# TROLLING MOTOR STABILIZER



## Mattsfishin (Aug 23, 2009)

I have a new trolling motor on my boat and it is very long when laying on my deck. I have seen others like this but did not want it bouncing around. Maybe damage it. I looked at factory made stabilizers and did not like them. I watched a couple videos and liked some of the ideas but none would do what I wanted. Came up with this. Yeh it does not look factory made but it sure works and keeps my trolling motor from bouncing around. I secure it with velcro but you could use a bungee cord or strap. 1 inch tee, short piece of 1 inch sch 40 pipes and a 1 inch sch 40 male adapter. I can remove it or leave it. I have chose to just leave it where it is.
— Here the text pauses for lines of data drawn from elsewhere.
/-- The bytes of an admitted access that begins in a buffer lie in that buffer (20_memory.md R53). -/
theorem holds_of_admitted {p : Params} {off : Nat} {w : Width} {b : Buf} (hw : refusalOf p off w = none)
    (hr : inRegisters off = false) (hb : bufAt p off = some b) {a : Nat} (h1 : off ≤ a) (h2 : a < off + w.bytes) :
    b.holds p a = true := by
  have hfirst : b.holds p off = true := by simpa using List.find?_some hb
  have hlast : b.holds p (off + (w.bytes - 1)) = true := by
    by_contra hn
    simp only [refusalOf, hr, hb, hn, if_false, Bool.false_eq_true] at hw
    split at hw
    · cases hw
    · split at hw <;> cases hw
  simp only [Buf.holds, Bool.and_eq_true, decide_eq_true_eq] at hfirst hlast ⊢
  omega

/-- An offset that some buffer holds belongs to a buffer. -/
theorem bufAt_isSome {p : Params} {b : Buf} {a : Nat} (h : b.holds p a = true) : (bufAt p a).isSome = true := by
  rw [bufAt, List.find?_isSome]
  exact ⟨b, by cases b <;> simp, h⟩

/-- `t` is `s` but for the seven registers that the host writes (10_state.md R22). -/
def RegistersWritten (s t : State) : Prop :=
  t = { s with
    len := t.len, klen := t.klen, ivlen := t.ivlen, tlen := t.tlen
    arg0 := t.arg0, arg1 := t.arg1, arg2 := t.arg2 }

theorem RegistersWritten.refl (s : State) : RegistersWritten s s := rfl

/-- A register write other than one of CMD stores at most into the seven registers (20_memory.md R54). -/
theorem regWrite_next {r : HostReg} {v : Word} {s t : State} (hr : r ≠ .cmd) (h : regWrite r v s = .next t) :
    RegistersWritten s t := by
  cases r with
  | cmd => exact absurd rfl hr
  | _ =>
    cases h
    exact Eq.refl _

theorem admitted_of_busWrite_next {off v : Nat} {w : Width} {s t : State} (h : busWrite off w v s = .next t) :
    refusalOf s.params off w = none := by
  by_contra hn
  obtain ⟨r, hr⟩ := Option.ne_none_iff_exists'.1 hn
  rw [busWrite_refused hr] at h
  cases h

/-- A host write that is not refused runs a command, writes registers, or writes bytes inside a buffer. -/
theorem busWrite_next {off v : Nat} {w : Width} {s t : State} (h : busWrite off w v s = .next t) :
    (off = 0 ∧ w = .w32 ∧ runCommand (BitVec.ofNat 32 v) s = .next t) ∨
    RegistersWritten s t ∨
    ((∀ a, off ≤ a → a < off + w.bytes → (bufAt s.params a).isSome = true) ∧
      t = { s with mem := s.mem.writeRange off (bytesLE v w.bytes) }) := by
  have hadm := admitted_of_busWrite_next h
  simp only [busWrite, hadm] at h
  cases hin : inRegisters off with
  | true =>
    rw [if_pos hin] at h
    split at h
    · next r hr =>
      by_cases hc : r = .cmd
      · subst hc
        exact .inl ⟨regAt_eq_cmd hr, width_of_admitted hadm hin, h⟩
      · exact .inr (.inl (regWrite_next hc h))
    · cases h
      exact .inr (.inl (.refl s))
  | false =>
    rw [if_neg (by simp [hin])] at h
    split at h
    · next b hb =>
      split at h
      · cases h
        exact .inr (.inr ⟨fun a h1 h2 => bufAt_isSome (holds_of_admitted hadm hin hb h1 h2), rfl⟩)
      · cases h
        exact .inr (.inl (.refl s))
    · cases h
      exact .inr (.inl (.refl s))

end Sys2Proof.Machine
end

section
/-! SUPPORT. Every step keeps the invariant (10_state.md R33, R40): the operations that write state, one by one. -/

namespace Sys2Proof.Machine

/-! ### Memory inside the buffers -/

/-- The canonical form of memory inside the buffers: the two clauses of the invariant about memory. -/
def MemoryOk (p : Params) (m : Memory) : Prop := m.wf = true ∧ ∀ c ∈ m, (bufAt p c.1).isSome = true

/-- A write inside the buffers keeps memory canonical and inside them. -/
theorem MemoryOk.writeRange {p : Params} {m : Memory} (hm : MemoryOk p m) {base : Nat} {bs : Bytes}
    (h : ∀ a, base ≤ a → a < base + bs.length → (bufAt p a).isSome = true) : MemoryOk p (m.writeRange base bs) := by
  refine ⟨Memory.writeRange_wf hm.1 base bs, fun c hc => ?_⟩
  rcases Memory.mem_writeRange hc with hc | ⟨h1, h2⟩
  · exact hm.2 c hc
  · exact h c.1 h1 h2

/-- An output that fits OBUF is written inside it (20_memory.md R64). -/
theorem bufAt_output {p : Params} {out : Bytes} (h : out.length ≤ p.obufBytes) (a : Nat) (h1 : Buf.obuf.base ≤ a)
    (h2 : a < Buf.obuf.base + out.length) : (bufAt p a).isSome = true := by
  refine bufAt_isSome (b := .obuf) ?_
  simp only [Buf.holds, Bool.and_eq_true, decide_eq_true_eq]
  exact ⟨h1, h2.trans_le (Nat.add_le_add_left h _)⟩

/-! ### The invariant -/

/-- The reset state of a machine with legal parameters meets the invariant (10_state.md R41). -/
theorem resetWith_inv {p : Params} (hp : p.inRange) : (State.resetWith p).inv :=
  ⟨hp, rfl, nofun, DesInst.cleared_ok, DealInst.cleared_ok, RijInst.cleared_ok, Nat.zero_le _⟩

theorem RegistersWritten.inv {s t : State} (h : RegistersWritten s t) (hs : s.inv) : t.inv := by
  rw [h]
  exact hs

/-- A write of bytes inside the buffers keeps the invariant (20_memory.md R53). -/
theorem writeRange_inv {s : State} (hs : s.inv) {base : Nat} {bs : Bytes}
    (h : ∀ a, base ≤ a → a < base + bs.length → (bufAt s.params a).isSome = true) :
    State.inv { s with mem := s.mem.writeRange base bs } := by
  obtain ⟨hp, hwf, hin, hrest⟩ := hs
  obtain ⟨hwf', hin'⟩ := MemoryOk.writeRange ⟨hwf, hin⟩ h
  exact ⟨hp, hwf', hin', hrest⟩

/-- Success with an output that fits OBUF keeps the invariant (60_exceptions.md R256). -/
theorem completed_inv {u : State} (hu : u.inv) (res : Word) {out : Bytes} (h : out.length ≤ u.params.obufBytes) :
    (u.completed res out).inv := by
  obtain ⟨hp, hwf, hin, hdes, hdeal, hrij, -⟩ := writeRange_inv hu (bufAt_output h)
  refine ⟨hp, hwf, hin, hdes, hdeal, hrij, ?_⟩
  calc (BitVec.ofNat 32 out.length).toNat
      ≤ out.length := by rw [BitVec.toNat_ofNat]; exact Nat.mod_le _ _
    _ ≤ u.params.obufBytes := h

theorem becomes_inv {i : Instr} {s u : State} (h : Becomes i s u) (hs : s.inv) : u.inv := by
  obtain ⟨hp, hwf, hin, hdes, hdeal, hrij, hout⟩ := hs
  obtain ⟨hdes', hdeal', hrij'⟩ := becomes_instances_ok h hdes hdeal hrij
  rw [becomes_frame h]
  exact ⟨hp, hwf, hin, hdes', hdeal', hrij', hout⟩

/-- Every command keeps the invariant. -/
theorem exec_inv {i : Instr} {s t : State} (hs : s.inv) (h : exec i s = .next t) : t.inv := by
  rcases exec_next h with ⟨e, -, rfl⟩ | ⟨u, res, out, ⟨hu, hfit⟩, rfl⟩
  · exact hs
  · refine completed_inv (becomes_inv hu hs) res ?_
    rw [(becomes_inputsKept hu).params]
    exact hfit hs

theorem runCommand_inv {w : Word} {s t : State} (hs : s.inv) (h : runCommand w s = .next t) : t.inv := by
  cases hd : decode w with
  | ok i =>
    rw [runCommand_ok hd] at h
    exact exec_inv hs h
  | error e =>
    rw [runCommand_error hd] at h
    cases h
    exact hs

theorem busWrite_inv {off v : Nat} {w : Width} {s t : State} (hs : s.inv) (h : busWrite off w v s = .next t) :
    t.inv := by
  rcases busWrite_next h with ⟨-, -, hc⟩ | hr | ⟨hin, rfl⟩
  · exact runCommand_inv hs hc
  · exact hr.inv hs
  · exact writeRange_inv hs (by simpa only [length_bytesLE] using hin)

theorem busRead_inv {off : Nat} {w : Width} {s t : State} (hs : s.inv) (h : busRead off w s = .next t) : t.inv := by
  rw [busRead] at h
  split at h
  · cases h
  · cases h
    exact hs

/-- Every host access keeps the invariant. -/
theorem runAccess_inv {a : HostAccess} {s t : State} (hs : s.inv) (h : runAccess a s = .next t) : t.inv := by
  cases a with
  | read off w => exact busRead_inv hs h
  | reset =>
    cases h
    exact resetWith_inv hs.1
  | _ => exact busWrite_inv hs h
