-- ==== Sys2Proof/Syntax.lean ====
section
/-! DEFINITION. The commands of the TV6480: one constructor per row of spec/opcode_table.json, named after the row,
with the row's operands. `ag` is the agent whose register access the row is, `c` the core whose current context executes
the instruction (04 R126).  Nothing here says what a command does. -/

-- one declaration at a time: many at once take a thread and its stack each
set_option Elab.async false

namespace Sys2Proof
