-- ==== Sys2Proof/Decode.lean ====
section
/-! DEFINITION. Decoding. spec/opcode_table.json gives no row bits, so no word of the table's bits spells a command. The 24-bit instruction
words of the cores (04 R147, 05 R161–R189) do spell commands: `decodeLimlis` reads one as the row of its instruction, `encodeLimlis` writes it. -/

-- one declaration at a time: many at once take a thread and its stack each
set_option Elab.async false

namespace Sys2Proof

/-- No row of the table has bits. -/
def decodeTableWord (_nbits _w : Nat) : Option Instr := none

/-! ## Fields of the formats M, B, A, I, J and X (04 R147) -/

/-- The primary opcode. -/
def wordOpcode (w : BitVec 24) : BitVec 6 := w.extractLsb' 18 6
/-- Field gd of A and I, g of M. -/
def wordGd (w : BitVec 24) : GReg := w.extractLsb' 13 5
/-- Field gs of A. -/
def wordGs (w : BitVec 24) : GReg := w.extractLsb' 8 5
/-- Field gt of A. -/
def wordGt (w : BitVec 24) : GReg := w.extractLsb' 3 5
/-- Field sub of X, cond of J. -/
def wordSub (w : BitVec 24) : BitVec 4 := w.extractLsb' 14 4
/-- The operands of X, the offset or target of J. -/
def wordRest (w : BitVec 24) : BitVec 14 := w.extractLsb' 0 14
/-- Field pb of M. -/
def wordPbM (w : BitVec 24) : PReg := w.extractLsb' 9 4
/-- Field disp of M. -/
def wordDispM (w : BitVec 24) : BitVec 9 := w.extractLsb' 0 9
/-- Field bit of B. -/
def wordBit (w : BitVec 24) : BitVec 3 := w.extractLsb' 15 3
/-- Field pb of B. -/
def wordPbB (w : BitVec 24) : PReg := w.extractLsb' 11 4
/-- Field disp of B. -/
def wordDispB (w : BitVec 24) : BitVec 11 := w.extractLsb' 0 11
/-- Field imm8 of I. -/
def wordImm (w : BitVec 24) : Byte := w.extractLsb' 5 8

/-- `i` where the reserved operand bits of a word are 0 (04 R160). -/
def ifZero {n : Nat} (r : BitVec n) (i : Instr) : Option Instr := if r = 0 then some i else none

/-! ## The tables -/

/-- CTL by its sub (05 R163). -/
def decodeCtl (c : Core) (w : BitVec 24) : Option Instr :=
  match (wordSub w).toNat with
  | 0 => ifZero (wordRest w) (.halt c)
  | 1 => ifZero (wordRest w) (.nop c)
  | 2 => ifZero (w.extractLsb' 6 8) (.repImm c (w.extractLsb' 0 6))
  | 3 => ifZero (w.extractLsb' 5 9) (.repReg c (w.extractLsb' 0 5))
  | 4 => ifZero (wordRest w) (.repRc c)
  | 5 => ifZero (w.extractLsb' 4 10) (.seal c (w.extractLsb' 0 4))
  | 6 => ifZero (w.extractLsb' 3 11) (.lck c (w.extractLsb' 0 3))
  | 7 => ifZero (wordRest w) (.step c)
  | 8 => ifZero (w.extractLsb' 0 1) (.movs c (w.extractLsb' 9 5) (w.extractLsb' 1 8))
  | 9 => ifZero (w.extractLsb' 0 1) (.movt c (w.extractLsb' 1 8) (w.extractLsb' 9 5))
  | 10 => ifZero (wordRest w) (.evret c)
  | 11 => some (.brk c (wordRest w))
  | 12 => ifZero (w.extractLsb' 0 10) (.jmpr c (w.extractLsb' 10 4))
  | _ => none

/-- KOP by its sub (05 R180). -/
def decodeKop (c : Core) (w : BitVec 24) : Option Instr :=
  match (wordSub w).toNat with
  | 0 => ifZero (wordRest w) (.pshk c)
  | 1 => ifZero (wordRest w) (.popk c)
  | 2 => ifZero (wordRest w) (.andpk c)
  | 3 => ifZero (wordRest w) (.orpk c)
  | 4 => ifZero (wordRest w) (.xorpk c)
  | 5 => ifZero (wordRest w) (.notk c)
  | 6 => ifZero (wordRest w) (.onek c)
  | 7 => ifZero (wordRest w) (.zerok c)
  | _ => none

/-- ALU by its fn (05 R181). -/
def decodeAlu (c : Core) (w : BitVec 24) : Option Instr :=
  let d := wordGd w
  let s := wordGs w
  let t := wordGt w
  match (w.extractLsb' 0 3).toNat with
  | 0 => some (.add c d s t)
  | 1 => some (.adc c d s t)
  | 2 => some (.sub c d s t)
  | 3 => some (.sbc c d s t)
  | 4 => some (.and c d s t)
  | 5 => some (.or c d s t)
  | 6 => some (.xor c d s t)
  | _ => ifZero d (.cmp c s t)

/-- SHF by its fn (05 R181). -/
def decodeShf (c : Core) (w : BitVec 24) : Option Instr :=
  let d := wordGd w
  let s := wordGs w
  let t := wordGt w
  match (w.extractLsb' 0 3).toNat with
  | 0 => some (.shl c d s t)
  | 1 => some (.shr c d s t)
  | 2 => some (.asr c d s t)
  | 3 => some (.rol c d s t)
  | 4 => some (.ror c d s t)
  | 5 => ifZero t (.mov c d s)
  | 6 => ifZero t (.not c d s)
  | _ => ifZero t (.neg c d s)

/-- MDV by its fn (05 R183). -/
def decodeMdv (c : Core) (w : BitVec 24) : Option Instr :=
  match (w.extractLsb' 0 3).toNat with
  | 0 => some (.mulu c (wordGd w) (wordGs w) (wordGt w))
  | 1 => some (.muls c (wordGd w) (wordGs w) (wordGt w))
  | 2 => some (.divu c (wordGd w) (wordGs w) (wordGt w))
  | 3 => some (.divs c (wordGd w) (wordGs w) (wordGt w))
  | _ => none

/-- WRD by its fn (05 R185). -/
def decodeWrd (c : Core) (w : BitVec 24) : Option Instr :=
  match (w.extractLsb' 0 3).toNat with
  | 0 => some (.addw c (wordGd w) (wordGs w) (wordGt w))
  | 1 => some (.subw c (wordGd w) (wordGs w) (wordGt w))
  | 2 => ifZero (wordGd w) (.cmpw c (wordGs w) (wordGt w))
  | 3 => ifZero (wordGt w) (.movw c (wordGd w) (wordGs w))
  | _ => none

/-- IMM by its fn (05 R186). -/
def decodeImm (c : Core) (w : BitVec 24) : Option Instr :=
  let d := wordGd w
  let i := wordImm w
  match (w.extractLsb' 0 5).toNat with
  | 0 => some (.ldi c d i)
  | 1 => some (.addi c d i)
  | 2 => some (.adci c d i)
  | 3 => some (.subi c d i)
  | 4 => some (.sbci c d i)
  | 5 => some (.andi c d i)
  | 6 => some (.ori c d i)
  | 7 => some (.xori c d i)
  | 8 => some (.cmpi c d i)
  | 9 => some (.tsti c d i)
  | 10 => some (.shli c d i)
  | 11 => some (.shri c d i)
  | 12 => some (.asri c d i)
  | 13 => some (.roli c d i)
  | 14 => some (.rori c d i)
  | 15 => some (.addwi c d i)
  | 16 => some (.subwi c d i)
  | 17 => ifZero (w.extractLsb' 8 5) (.kfr c d (w.extractLsb' 5 3))
  | 18 => ifZero (w.extractLsb' 8 5) (.kto c d (w.extractLsb' 5 3))
  | _ => none

/-- The bit instructions by opcode (05 R177). -/
def decodeBit (c : Core) (w : BitVec 24) : Option Instr :=
  let b := wordBit w
  let p := wordPbB w
  let d := wordDispB w
  match (wordOpcode w).toNat with
  | 0x08 => some (.ldk c b p d)
  | 0x09 => some (.ldkn c b p d)
  | 0x0A => some (.andk c b p d)
  | 0x0B => some (.andkn c b p d)
  | 0x0C => some (.ork c b p d)
  | 0x0D => some (.orkn c b p d)
  | 0x0E => some (.xork c b p d)
  | 0x0F => some (.stk c b p d)
  | 0x10 => some (.stkn c b p d)
  | 0x11 => some (.setk c b p d)
  | 0x12 => some (.clrk c b p d)
  | 0x13 => some (.rise c b p d)
  | 0x14 => some (.fall c b p d)
  | 0x15 => some (.tmr c b p d)
  | _ => none

/-- The command of an instruction word that core `c` executes (05 R161); none where the opcode, fn or sub is unassigned or a reserved operand bit is not 0. A cond
that 05 R187 or R188 leaves unassigned, an odd register where a pair is named (R162), and a count that R160 or R191 forbids are operands of their rows. -/
def decodeLimlis (c : Core) (w : BitVec 24) : Option Instr :=
  match (wordOpcode w).toNat with
  | 0x00 => decodeCtl c w
  | 0x01 => decodeKop c w
  | 0x04 => some (.ld c (wordGd w) (wordPbM w) (wordDispM w))
  | 0x05 => some (.st c (wordGd w) (wordPbM w) (wordDispM w))
  | 0x06 => some (.ldp c (wordGd w) (wordPbM w) ⟨wordDispM w, false⟩)
  | 0x07 => some (.stp c (wordGd w) (wordPbM w) ⟨wordDispM w, false⟩)
  | 0x18 => decodeAlu c w
  | 0x19 => decodeShf c w
  | 0x1A => decodeMdv c w
  | 0x1B => decodeWrd c w
  | 0x20 => decodeImm c w
  | 0x30 => some (.br c (wordSub w) (wordRest w))
  | 0x31 => some (.brf c (wordSub w) (wordRest w))
  | 0x32 => ifZero (wordSub w) (.jmp c (wordRest w))
  | 0x33 => ifZero (wordSub w) (.call c (wordRest w))
  | _ => decodeBit c w

/-! ## The encoder -/

/-- A word of format X or J: opcode, sub or cond, operands. -/
def encX (op : BitVec 6) (sub : BitVec 4) (rest : BitVec 14) : BitVec 24 := op ++ (sub ++ rest)
/-- A word of format A. -/
def encA (op : BitVec 6) (fn : BitVec 3) (gd gs gt : GReg) : BitVec 24 := op ++ (gd ++ (gs ++ (gt ++ fn)))
/-- A word of format I. -/
def encI (fn : BitVec 5) (gd : GReg) (imm : Byte) : BitVec 24 := (0x20 : BitVec 6) ++ (gd ++ (imm ++ fn))
/-- A word of format M. -/
def encM (op : BitVec 6) (g : GReg) (pb : PReg) (disp : BitVec 9) : BitVec 24 := op ++ (g ++ (pb ++ disp))
/-- A word of format B. -/
def encB (op : BitVec 6) (b : BitVec 3) (pb : PReg) (disp : BitVec 11) : BitVec 24 := op ++ (b ++ (pb ++ disp))

/-- The word of a core's instruction (04 R147, 05 R161–R189); none for a command that is no instruction. -/
def encodeLimlis : Instr → Option (BitVec 24)
  | .halt _ => some (encX 0 0 0)
  | .nop _ => some (encX 0 1 0)
  | .repImm _ n => some (encX 0 2 (n.setWidth 14))
  | .repReg _ g => some (encX 0 3 (g.setWidth 14))
  | .repRc _ => some (encX 0 4 0)
  | .seal _ n => some (encX 0 5 (n.setWidth 14))
  | .lck _ n => some (encX 0 6 (n.setWidth 14))
  | .step _ => some (encX 0 7 0)
  | .movs _ gd sr => some (encX 0 8 (gd ++ (sr ++ (0 : BitVec 1))))
  | .movt _ sr gs => some (encX 0 9 (gs ++ (sr ++ (0 : BitVec 1))))
  | .evret _ => some (encX 0 10 0)
  | .brk _ code => some (encX 0 11 code)
  | .jmpr _ pb => some (encX 0 12 (pb ++ (0 : BitVec 10)))
  | .pshk _ => some (encX 1 0 0)
  | .popk _ => some (encX 1 1 0)
  | .andpk _ => some (encX 1 2 0)
  | .orpk _ => some (encX 1 3 0)
  | .xorpk _ => some (encX 1 4 0)
  | .notk _ => some (encX 1 5 0)
  | .onek _ => some (encX 1 6 0)
  | .zerok _ => some (encX 1 7 0)
  | .ld _ g pb d => some (encM 0x04 g pb d)
  | .st _ g pb d => some (encM 0x05 g pb d)
  | .ldp _ g pb d => some (encM 0x06 g pb d.disp)
  | .stp _ g pb d => some (encM 0x07 g pb d.disp)
  | .ldk _ b pb d => some (encB 0x08 b pb d)
  | .ldkn _ b pb d => some (encB 0x09 b pb d)
  | .andk _ b pb d => some (encB 0x0A b pb d)
  | .andkn _ b pb d => some (encB 0x0B b pb d)
  | .ork _ b pb d => some (encB 0x0C b pb d)
  | .orkn _ b pb d => some (encB 0x0D b pb d)
  | .xork _ b pb d => some (encB 0x0E b pb d)
  | .stk _ b pb d => some (encB 0x0F b pb d)
  | .stkn _ b pb d => some (encB 0x10 b pb d)
  | .setk _ b pb d => some (encB 0x11 b pb d)
  | .clrk _ b pb d => some (encB 0x12 b pb d)
  | .rise _ b pb d => some (encB 0x13 b pb d)
  | .fall _ b pb d => some (encB 0x14 b pb d)
  | .tmr _ b pb d => some (encB 0x15 b pb d)
  | .add _ d s t => some (encA 0x18 0 d s t)
  | .adc _ d s t => some (encA 0x18 1 d s t)
  | .sub _ d s t => some (encA 0x18 2 d s t)
  | .sbc _ d s t => some (encA 0x18 3 d s t)
  | .and _ d s t => some (encA 0x18 4 d s t)
  | .or _ d s t => some (encA 0x18 5 d s t)
  | .xor _ d s t => some (encA 0x18 6 d s t)
  | .cmp _ s t => some (encA 0x18 7 0 s t)
  | .shl _ d s t => some (encA 0x19 0 d s t)
  | .shr _ d s t => some (encA 0x19 1 d s t)
  | .asr _ d s t => some (encA 0x19 2 d s t)
  | .rol _ d s t => some (encA 0x19 3 d s t)
  | .ror _ d s t => some (encA 0x19 4 d s t)
  | .mov _ d s => some (encA 0x19 5 d s 0)
  | .not _ d s => some (encA 0x19 6 d s 0)
  | .neg _ d s => some (encA 0x19 7 d s 0)
  | .mulu _ d s t => some (encA 0x1A 0 d s t)
  | .muls _ d s t => some (encA 0x1A 1 d s t)
  | .divu _ d s t => some (encA 0x1A 2 d s t)
  | .divs _ d s t => some (encA 0x1A 3 d s t)
  | .addw _ d s t => some (encA 0x1B 0 d s t)
  | .subw _ d s t => some (encA 0x1B 1 d s t)
  | .cmpw _ s t => some (encA 0x1B 2 0 s t)
  | .movw _ d s => some (encA 0x1B 3 d s 0)
  | .ldi _ d i => some (encI 0 d i)
  | .addi _ d i => some (encI 1 d i)
  | .adci _ d i => some (encI 2 d i)
  | .subi _ d i => some (encI 3 d i)
  | .sbci _ d i => some (encI 4 d i)
  | .andi _ d i => some (encI 5 d i)
  | .ori _ d i => some (encI 6 d i)
  | .xori _ d i => some (encI 7 d i)
  | .cmpi _ d i => some (encI 8 d i)
  | .tsti _ d i => some (encI 9 d i)
  | .shli _ d i => some (encI 10 d i)
  | .shri _ d i => some (encI 11 d i)
  | .asri _ d i => some (encI 12 d i)
  | .roli _ d i => some (encI 13 d i)
  | .rori _ d i => some (encI 14 d i)
  | .addwi _ d i => some (encI 15 d i)
  | .subwi _ d i => some (encI 16 d i)
  | .kfr _ d b => some (encI 17 d (b.setWidth 8))
  | .kto _ d b => some (encI 18 d (b.setWidth 8))
  | .br _ cond off => some (encX 0x30 cond off)
  | .brf _ cond off => some (encX 0x31 cond off)
  | .jmp _ t => some (encX 0x32 0 t)
  | .call _ t => some (encX 0x33 0 t)
  | _ => none

end Sys2Proof
end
Tomorrow I will clean the boat.


----------



## Bankin' On It (Feb 14, 2013)

High falootin rite there.


Sent from my iPhone using Tapatalk


----------



## acoastalbender (Jul 16, 2011)

I use a couple of black rubber bungies wrapped around the head/motor unit and pulled to a nearby cleat ... that allows some movement but prevents the head from experiencing the same bone jarring hits the hull takes if it was secured to the hull/deck, kinda like a trolling motor shock absorber ...


----------